(MATERIAL PROVIDED)
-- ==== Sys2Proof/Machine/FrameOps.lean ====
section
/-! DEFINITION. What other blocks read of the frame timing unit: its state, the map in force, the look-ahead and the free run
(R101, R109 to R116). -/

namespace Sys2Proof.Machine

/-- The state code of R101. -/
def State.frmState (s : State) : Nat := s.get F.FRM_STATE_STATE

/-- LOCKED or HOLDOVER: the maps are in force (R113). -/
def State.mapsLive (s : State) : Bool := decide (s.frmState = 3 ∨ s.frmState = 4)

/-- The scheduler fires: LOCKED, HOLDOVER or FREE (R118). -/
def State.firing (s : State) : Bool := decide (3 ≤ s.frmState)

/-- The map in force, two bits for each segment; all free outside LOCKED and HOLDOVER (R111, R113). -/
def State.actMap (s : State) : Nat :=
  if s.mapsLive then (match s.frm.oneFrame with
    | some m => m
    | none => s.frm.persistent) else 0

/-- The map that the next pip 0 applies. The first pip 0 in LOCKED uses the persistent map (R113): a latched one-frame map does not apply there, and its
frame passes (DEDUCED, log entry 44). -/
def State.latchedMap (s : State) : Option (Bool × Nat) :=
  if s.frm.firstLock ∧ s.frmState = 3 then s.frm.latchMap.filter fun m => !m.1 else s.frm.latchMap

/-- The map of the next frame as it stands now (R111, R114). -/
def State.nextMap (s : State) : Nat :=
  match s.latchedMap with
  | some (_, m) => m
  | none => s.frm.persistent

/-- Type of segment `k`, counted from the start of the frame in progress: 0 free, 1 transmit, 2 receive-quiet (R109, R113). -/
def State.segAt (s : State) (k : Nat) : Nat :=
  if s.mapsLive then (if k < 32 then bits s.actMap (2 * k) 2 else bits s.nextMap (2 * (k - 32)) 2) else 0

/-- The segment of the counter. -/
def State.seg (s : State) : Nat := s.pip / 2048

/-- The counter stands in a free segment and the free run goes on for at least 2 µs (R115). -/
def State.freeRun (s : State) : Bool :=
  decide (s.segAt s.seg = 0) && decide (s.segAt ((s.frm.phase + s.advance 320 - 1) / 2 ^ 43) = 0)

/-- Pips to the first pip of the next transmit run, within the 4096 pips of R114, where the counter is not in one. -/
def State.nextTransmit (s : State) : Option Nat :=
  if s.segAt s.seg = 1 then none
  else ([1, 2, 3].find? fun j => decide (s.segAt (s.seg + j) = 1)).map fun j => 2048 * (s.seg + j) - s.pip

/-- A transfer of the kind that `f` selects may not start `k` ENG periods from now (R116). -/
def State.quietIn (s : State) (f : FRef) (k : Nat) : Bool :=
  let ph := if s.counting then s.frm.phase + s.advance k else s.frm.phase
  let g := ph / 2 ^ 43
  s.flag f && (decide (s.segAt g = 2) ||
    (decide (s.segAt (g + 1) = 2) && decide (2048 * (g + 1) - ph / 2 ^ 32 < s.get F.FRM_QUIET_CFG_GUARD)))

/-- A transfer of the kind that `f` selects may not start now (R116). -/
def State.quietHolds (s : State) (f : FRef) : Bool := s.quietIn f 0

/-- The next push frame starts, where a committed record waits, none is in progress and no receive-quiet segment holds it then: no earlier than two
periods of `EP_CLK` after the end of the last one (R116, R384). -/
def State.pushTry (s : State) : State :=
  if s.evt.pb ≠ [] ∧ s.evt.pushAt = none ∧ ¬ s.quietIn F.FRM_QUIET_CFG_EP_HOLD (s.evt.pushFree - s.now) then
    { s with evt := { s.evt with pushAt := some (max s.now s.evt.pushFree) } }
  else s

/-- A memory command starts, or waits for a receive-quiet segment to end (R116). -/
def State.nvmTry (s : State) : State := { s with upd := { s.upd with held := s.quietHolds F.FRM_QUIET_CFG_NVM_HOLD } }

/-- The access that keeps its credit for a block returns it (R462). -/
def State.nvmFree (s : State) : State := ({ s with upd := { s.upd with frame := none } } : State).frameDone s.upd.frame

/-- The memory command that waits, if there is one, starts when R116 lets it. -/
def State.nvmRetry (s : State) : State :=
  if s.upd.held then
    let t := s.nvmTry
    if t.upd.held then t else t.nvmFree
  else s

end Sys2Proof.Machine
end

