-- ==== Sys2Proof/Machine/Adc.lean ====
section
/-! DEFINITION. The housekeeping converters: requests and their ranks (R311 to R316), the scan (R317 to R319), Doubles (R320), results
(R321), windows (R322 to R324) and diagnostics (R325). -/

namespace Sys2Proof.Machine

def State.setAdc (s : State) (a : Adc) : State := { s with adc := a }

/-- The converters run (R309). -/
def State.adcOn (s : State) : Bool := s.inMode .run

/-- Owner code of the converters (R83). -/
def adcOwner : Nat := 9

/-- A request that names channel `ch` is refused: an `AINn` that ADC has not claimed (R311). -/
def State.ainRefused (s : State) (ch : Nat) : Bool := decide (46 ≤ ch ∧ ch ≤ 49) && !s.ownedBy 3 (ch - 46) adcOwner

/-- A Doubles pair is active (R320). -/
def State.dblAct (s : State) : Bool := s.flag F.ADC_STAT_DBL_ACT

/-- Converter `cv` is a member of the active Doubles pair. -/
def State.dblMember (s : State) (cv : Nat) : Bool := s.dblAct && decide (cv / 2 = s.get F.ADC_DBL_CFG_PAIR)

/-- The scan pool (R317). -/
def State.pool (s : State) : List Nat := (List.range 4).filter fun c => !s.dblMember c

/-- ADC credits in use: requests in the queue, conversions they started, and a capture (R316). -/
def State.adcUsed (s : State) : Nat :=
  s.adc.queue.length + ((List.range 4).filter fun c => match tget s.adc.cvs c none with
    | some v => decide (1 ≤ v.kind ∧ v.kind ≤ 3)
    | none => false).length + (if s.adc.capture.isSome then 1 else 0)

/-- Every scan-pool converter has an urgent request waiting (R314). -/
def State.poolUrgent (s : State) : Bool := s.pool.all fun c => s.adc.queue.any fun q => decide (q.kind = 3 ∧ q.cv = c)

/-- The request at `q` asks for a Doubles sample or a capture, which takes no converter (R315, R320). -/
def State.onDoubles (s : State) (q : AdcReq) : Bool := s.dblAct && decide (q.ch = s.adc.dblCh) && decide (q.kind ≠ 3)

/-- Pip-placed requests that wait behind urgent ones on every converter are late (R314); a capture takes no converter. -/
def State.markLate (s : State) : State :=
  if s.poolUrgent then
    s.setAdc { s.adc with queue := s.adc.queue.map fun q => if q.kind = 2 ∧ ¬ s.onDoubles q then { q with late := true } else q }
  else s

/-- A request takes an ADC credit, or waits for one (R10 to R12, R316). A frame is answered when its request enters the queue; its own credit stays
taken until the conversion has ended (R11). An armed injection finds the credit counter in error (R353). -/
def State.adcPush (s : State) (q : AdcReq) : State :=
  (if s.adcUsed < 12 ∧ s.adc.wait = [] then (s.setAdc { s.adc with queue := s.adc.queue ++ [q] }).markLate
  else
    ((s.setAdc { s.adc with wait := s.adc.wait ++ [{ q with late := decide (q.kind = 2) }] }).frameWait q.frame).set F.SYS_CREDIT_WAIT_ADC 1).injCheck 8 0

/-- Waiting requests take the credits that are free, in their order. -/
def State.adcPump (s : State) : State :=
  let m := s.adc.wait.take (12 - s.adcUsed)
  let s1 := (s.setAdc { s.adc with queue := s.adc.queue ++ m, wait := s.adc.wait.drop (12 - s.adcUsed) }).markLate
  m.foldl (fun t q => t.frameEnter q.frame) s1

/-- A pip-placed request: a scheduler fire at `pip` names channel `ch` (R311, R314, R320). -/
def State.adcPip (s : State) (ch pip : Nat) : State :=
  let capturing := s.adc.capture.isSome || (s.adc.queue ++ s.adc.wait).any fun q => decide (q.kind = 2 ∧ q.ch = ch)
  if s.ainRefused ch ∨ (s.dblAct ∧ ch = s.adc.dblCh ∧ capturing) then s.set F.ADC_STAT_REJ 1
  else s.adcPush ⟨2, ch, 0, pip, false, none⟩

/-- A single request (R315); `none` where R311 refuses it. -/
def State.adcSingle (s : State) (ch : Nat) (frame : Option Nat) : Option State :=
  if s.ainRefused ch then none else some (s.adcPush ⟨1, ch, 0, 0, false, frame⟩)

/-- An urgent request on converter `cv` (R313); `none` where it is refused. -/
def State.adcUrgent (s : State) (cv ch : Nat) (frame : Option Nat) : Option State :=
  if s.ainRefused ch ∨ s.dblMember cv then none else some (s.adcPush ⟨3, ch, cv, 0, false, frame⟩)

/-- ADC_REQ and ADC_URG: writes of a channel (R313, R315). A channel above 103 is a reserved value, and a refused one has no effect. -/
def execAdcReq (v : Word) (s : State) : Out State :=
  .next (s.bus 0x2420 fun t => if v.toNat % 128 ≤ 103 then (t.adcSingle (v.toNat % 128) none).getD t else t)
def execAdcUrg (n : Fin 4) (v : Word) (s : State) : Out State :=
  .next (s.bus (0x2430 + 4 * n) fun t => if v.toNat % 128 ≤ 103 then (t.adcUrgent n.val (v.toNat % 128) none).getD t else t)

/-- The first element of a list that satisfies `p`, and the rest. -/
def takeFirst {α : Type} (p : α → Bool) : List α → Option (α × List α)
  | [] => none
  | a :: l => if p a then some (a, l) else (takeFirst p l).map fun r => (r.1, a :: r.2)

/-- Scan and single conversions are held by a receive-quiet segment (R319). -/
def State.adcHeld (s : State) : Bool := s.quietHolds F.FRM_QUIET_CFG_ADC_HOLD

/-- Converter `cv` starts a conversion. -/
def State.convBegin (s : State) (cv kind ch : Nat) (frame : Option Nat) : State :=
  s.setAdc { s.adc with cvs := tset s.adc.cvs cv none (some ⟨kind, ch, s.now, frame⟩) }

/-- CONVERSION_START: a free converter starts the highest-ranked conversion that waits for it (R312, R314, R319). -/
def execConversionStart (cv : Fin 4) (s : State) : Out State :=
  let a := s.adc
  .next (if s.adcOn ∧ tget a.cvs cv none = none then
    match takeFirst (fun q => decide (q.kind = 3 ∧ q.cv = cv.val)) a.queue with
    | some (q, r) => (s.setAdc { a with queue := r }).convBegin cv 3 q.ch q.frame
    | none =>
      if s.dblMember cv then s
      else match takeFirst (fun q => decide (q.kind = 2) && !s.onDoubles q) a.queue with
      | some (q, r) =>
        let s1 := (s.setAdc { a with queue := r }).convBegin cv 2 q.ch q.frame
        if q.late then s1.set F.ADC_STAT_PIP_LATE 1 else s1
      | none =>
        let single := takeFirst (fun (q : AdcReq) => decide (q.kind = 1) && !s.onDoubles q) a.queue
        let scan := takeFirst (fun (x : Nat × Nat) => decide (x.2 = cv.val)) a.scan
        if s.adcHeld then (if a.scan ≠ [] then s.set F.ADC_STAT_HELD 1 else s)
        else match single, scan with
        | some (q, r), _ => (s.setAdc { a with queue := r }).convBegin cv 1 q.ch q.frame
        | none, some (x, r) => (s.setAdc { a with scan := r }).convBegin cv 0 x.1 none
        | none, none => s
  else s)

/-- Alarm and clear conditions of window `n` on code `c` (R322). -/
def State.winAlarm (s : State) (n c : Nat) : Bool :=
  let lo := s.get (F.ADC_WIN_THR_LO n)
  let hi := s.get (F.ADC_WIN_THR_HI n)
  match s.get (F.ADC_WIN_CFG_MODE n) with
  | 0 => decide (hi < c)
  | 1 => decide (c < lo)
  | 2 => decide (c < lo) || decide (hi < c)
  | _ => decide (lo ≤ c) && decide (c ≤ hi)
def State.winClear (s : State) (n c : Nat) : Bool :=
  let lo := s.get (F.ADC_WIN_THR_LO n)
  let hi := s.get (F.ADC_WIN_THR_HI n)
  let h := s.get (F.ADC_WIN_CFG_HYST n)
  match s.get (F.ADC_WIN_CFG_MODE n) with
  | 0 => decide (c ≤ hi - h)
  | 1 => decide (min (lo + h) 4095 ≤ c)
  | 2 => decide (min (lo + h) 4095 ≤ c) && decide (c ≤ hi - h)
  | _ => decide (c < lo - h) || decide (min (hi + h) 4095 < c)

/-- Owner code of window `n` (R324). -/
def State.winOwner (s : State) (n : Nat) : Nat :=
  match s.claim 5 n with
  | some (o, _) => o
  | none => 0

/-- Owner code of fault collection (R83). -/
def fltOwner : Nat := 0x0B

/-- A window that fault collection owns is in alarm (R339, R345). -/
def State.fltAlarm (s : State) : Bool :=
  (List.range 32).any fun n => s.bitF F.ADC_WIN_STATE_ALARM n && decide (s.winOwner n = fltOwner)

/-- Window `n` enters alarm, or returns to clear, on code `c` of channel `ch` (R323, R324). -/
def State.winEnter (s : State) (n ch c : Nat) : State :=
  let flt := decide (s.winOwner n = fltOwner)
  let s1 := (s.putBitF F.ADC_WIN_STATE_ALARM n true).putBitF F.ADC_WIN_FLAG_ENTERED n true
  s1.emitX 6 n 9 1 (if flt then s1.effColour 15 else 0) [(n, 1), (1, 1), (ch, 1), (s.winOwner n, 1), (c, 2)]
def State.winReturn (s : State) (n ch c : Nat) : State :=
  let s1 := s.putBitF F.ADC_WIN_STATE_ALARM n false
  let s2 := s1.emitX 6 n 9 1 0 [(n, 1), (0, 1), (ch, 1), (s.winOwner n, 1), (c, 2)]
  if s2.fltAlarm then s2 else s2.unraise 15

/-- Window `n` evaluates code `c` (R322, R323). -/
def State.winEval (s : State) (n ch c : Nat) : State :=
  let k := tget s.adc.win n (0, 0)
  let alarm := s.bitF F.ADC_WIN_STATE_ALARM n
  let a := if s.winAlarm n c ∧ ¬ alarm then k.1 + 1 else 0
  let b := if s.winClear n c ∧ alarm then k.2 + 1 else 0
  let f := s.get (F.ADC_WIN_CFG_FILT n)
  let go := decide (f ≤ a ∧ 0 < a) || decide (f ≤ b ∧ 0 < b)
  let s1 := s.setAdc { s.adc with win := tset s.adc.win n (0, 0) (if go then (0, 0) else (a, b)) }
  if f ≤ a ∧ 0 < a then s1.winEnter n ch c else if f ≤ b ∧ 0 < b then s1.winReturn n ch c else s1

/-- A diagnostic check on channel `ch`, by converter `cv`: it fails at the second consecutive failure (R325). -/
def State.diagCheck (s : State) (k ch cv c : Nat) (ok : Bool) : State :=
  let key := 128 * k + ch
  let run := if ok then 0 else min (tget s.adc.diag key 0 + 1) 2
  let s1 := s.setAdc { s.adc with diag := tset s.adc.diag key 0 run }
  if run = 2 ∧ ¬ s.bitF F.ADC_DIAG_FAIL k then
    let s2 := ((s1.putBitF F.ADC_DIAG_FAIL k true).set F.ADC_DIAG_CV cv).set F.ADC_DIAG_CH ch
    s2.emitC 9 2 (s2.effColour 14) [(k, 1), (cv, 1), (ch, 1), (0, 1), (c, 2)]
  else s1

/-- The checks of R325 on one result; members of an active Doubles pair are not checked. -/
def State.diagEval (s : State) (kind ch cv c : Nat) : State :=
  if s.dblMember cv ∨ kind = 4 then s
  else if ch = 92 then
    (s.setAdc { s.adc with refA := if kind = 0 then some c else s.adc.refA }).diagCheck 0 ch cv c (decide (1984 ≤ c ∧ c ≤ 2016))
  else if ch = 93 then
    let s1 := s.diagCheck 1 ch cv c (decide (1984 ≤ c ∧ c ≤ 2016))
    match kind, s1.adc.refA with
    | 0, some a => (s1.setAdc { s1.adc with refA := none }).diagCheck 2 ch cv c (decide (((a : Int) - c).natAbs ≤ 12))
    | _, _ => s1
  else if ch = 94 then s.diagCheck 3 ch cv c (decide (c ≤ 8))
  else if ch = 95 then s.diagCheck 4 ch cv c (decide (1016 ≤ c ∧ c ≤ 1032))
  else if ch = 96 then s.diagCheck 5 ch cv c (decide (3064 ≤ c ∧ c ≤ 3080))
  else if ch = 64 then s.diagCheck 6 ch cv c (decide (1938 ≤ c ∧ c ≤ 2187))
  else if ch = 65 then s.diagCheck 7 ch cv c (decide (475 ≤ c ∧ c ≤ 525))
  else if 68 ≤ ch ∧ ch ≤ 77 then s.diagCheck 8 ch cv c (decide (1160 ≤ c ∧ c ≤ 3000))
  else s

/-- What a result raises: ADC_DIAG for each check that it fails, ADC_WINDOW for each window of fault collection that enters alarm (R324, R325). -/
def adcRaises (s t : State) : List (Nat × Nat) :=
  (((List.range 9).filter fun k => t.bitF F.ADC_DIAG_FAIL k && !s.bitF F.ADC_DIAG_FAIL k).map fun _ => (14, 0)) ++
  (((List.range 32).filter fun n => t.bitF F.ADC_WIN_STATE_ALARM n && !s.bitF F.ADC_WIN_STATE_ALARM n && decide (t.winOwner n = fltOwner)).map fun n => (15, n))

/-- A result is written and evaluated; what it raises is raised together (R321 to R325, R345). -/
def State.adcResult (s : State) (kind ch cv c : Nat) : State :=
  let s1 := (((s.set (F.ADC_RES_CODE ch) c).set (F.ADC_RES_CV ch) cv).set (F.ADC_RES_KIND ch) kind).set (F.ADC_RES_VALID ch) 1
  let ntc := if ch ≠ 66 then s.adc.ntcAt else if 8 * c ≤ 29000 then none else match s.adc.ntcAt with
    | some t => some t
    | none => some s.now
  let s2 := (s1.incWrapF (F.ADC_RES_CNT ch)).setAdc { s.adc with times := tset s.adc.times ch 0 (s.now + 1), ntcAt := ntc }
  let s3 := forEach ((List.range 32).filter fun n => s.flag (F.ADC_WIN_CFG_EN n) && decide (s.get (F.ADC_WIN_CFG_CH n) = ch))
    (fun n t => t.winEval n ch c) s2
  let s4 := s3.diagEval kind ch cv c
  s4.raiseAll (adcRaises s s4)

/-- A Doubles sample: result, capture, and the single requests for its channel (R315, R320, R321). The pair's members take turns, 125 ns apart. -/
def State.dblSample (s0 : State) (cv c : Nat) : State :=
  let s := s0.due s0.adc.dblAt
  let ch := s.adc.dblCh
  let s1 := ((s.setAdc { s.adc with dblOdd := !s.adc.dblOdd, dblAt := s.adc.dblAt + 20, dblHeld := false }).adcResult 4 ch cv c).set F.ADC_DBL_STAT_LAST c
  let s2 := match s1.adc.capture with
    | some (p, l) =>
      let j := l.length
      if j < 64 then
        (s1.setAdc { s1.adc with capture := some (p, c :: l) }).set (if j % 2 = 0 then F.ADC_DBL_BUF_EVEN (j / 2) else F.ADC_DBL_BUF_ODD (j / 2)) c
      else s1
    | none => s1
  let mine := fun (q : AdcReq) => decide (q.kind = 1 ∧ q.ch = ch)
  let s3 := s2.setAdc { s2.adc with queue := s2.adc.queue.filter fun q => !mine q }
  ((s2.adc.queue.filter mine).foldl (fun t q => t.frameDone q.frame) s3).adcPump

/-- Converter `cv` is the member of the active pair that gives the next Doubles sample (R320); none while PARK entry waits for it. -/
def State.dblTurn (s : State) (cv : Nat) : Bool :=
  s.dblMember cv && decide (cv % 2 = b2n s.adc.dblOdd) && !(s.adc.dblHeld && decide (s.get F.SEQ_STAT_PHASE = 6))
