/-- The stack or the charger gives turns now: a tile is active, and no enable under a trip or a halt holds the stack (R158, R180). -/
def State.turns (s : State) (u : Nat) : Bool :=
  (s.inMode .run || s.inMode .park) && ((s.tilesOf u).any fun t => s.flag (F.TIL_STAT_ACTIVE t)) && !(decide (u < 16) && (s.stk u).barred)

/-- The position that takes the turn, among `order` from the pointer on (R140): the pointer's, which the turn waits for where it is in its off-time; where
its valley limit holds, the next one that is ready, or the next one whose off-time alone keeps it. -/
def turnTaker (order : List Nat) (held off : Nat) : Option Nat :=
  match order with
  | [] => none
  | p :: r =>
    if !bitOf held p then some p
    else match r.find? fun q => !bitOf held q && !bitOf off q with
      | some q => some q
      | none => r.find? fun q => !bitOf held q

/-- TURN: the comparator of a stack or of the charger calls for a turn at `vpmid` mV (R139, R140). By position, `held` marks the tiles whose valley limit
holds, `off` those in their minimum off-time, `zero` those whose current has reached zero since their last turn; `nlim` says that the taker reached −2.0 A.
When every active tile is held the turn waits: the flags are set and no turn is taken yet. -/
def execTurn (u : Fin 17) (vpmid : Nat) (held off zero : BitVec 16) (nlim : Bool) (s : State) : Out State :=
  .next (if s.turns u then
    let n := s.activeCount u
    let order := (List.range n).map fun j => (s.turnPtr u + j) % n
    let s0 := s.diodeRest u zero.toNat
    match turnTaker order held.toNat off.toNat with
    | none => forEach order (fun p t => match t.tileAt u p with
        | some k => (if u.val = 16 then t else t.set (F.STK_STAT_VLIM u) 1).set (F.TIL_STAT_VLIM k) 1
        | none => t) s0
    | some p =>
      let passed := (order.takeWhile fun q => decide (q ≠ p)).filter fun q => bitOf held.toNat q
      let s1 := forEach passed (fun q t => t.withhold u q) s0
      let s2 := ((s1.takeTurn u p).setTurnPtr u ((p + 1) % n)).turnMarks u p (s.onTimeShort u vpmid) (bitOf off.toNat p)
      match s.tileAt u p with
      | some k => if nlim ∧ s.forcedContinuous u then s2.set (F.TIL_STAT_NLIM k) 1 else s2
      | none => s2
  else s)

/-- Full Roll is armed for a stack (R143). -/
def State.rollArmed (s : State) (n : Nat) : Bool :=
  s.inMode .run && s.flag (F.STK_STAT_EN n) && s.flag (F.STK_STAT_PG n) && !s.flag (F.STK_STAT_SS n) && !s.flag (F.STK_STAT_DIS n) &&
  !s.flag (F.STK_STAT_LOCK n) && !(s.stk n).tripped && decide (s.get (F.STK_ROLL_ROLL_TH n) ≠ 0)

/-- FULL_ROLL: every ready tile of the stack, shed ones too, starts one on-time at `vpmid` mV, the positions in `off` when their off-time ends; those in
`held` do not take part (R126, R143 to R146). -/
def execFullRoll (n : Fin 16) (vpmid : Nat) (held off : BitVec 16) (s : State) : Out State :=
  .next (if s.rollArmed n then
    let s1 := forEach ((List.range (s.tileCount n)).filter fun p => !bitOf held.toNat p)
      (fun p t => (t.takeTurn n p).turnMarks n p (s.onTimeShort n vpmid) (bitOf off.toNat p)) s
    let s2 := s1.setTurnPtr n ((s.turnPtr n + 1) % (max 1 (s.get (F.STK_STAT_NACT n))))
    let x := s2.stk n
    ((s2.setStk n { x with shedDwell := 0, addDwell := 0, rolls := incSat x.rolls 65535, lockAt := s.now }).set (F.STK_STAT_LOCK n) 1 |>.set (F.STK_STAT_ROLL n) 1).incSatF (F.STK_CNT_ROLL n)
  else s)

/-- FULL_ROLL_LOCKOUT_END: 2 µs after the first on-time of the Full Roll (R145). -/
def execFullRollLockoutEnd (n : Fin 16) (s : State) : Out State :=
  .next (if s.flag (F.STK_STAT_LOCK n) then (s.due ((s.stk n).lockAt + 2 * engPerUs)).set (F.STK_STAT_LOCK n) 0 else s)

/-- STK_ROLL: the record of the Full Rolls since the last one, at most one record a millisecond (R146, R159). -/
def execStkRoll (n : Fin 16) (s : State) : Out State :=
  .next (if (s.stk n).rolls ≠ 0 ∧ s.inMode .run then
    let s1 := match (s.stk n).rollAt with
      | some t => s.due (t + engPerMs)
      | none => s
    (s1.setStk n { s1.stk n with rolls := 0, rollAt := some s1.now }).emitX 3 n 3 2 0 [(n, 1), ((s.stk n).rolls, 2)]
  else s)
(End MATERIAL PROVIDED)
**EXERCISE DESCRIPTION**
The assignment is to restate, word for word, each line from the one containing "(R146, R159). -/" through the final line of the material above.

**RESULT FOR THIS TASK**
/-- STK_ROLL: the record of the Full Rolls since the last one, at most one record a millisecond (R146, R159). -/
def execStkRoll (n : Fin 16) (s : State) : Out State :=
  .next (if (s.stk n).rolls ≠ 0 ∧ s.inMode .run then
    let s1 := match (s.stk n).rollAt with
      | some t => s.due (t + engPerMs)
      | none => s
    (s1.setStk n { s1.stk n with rolls := 0, rollAt := some s1.now }).emitX 3 n 3 2 0 [(n, 1), ((s.stk n).rolls, 2)]
  else s)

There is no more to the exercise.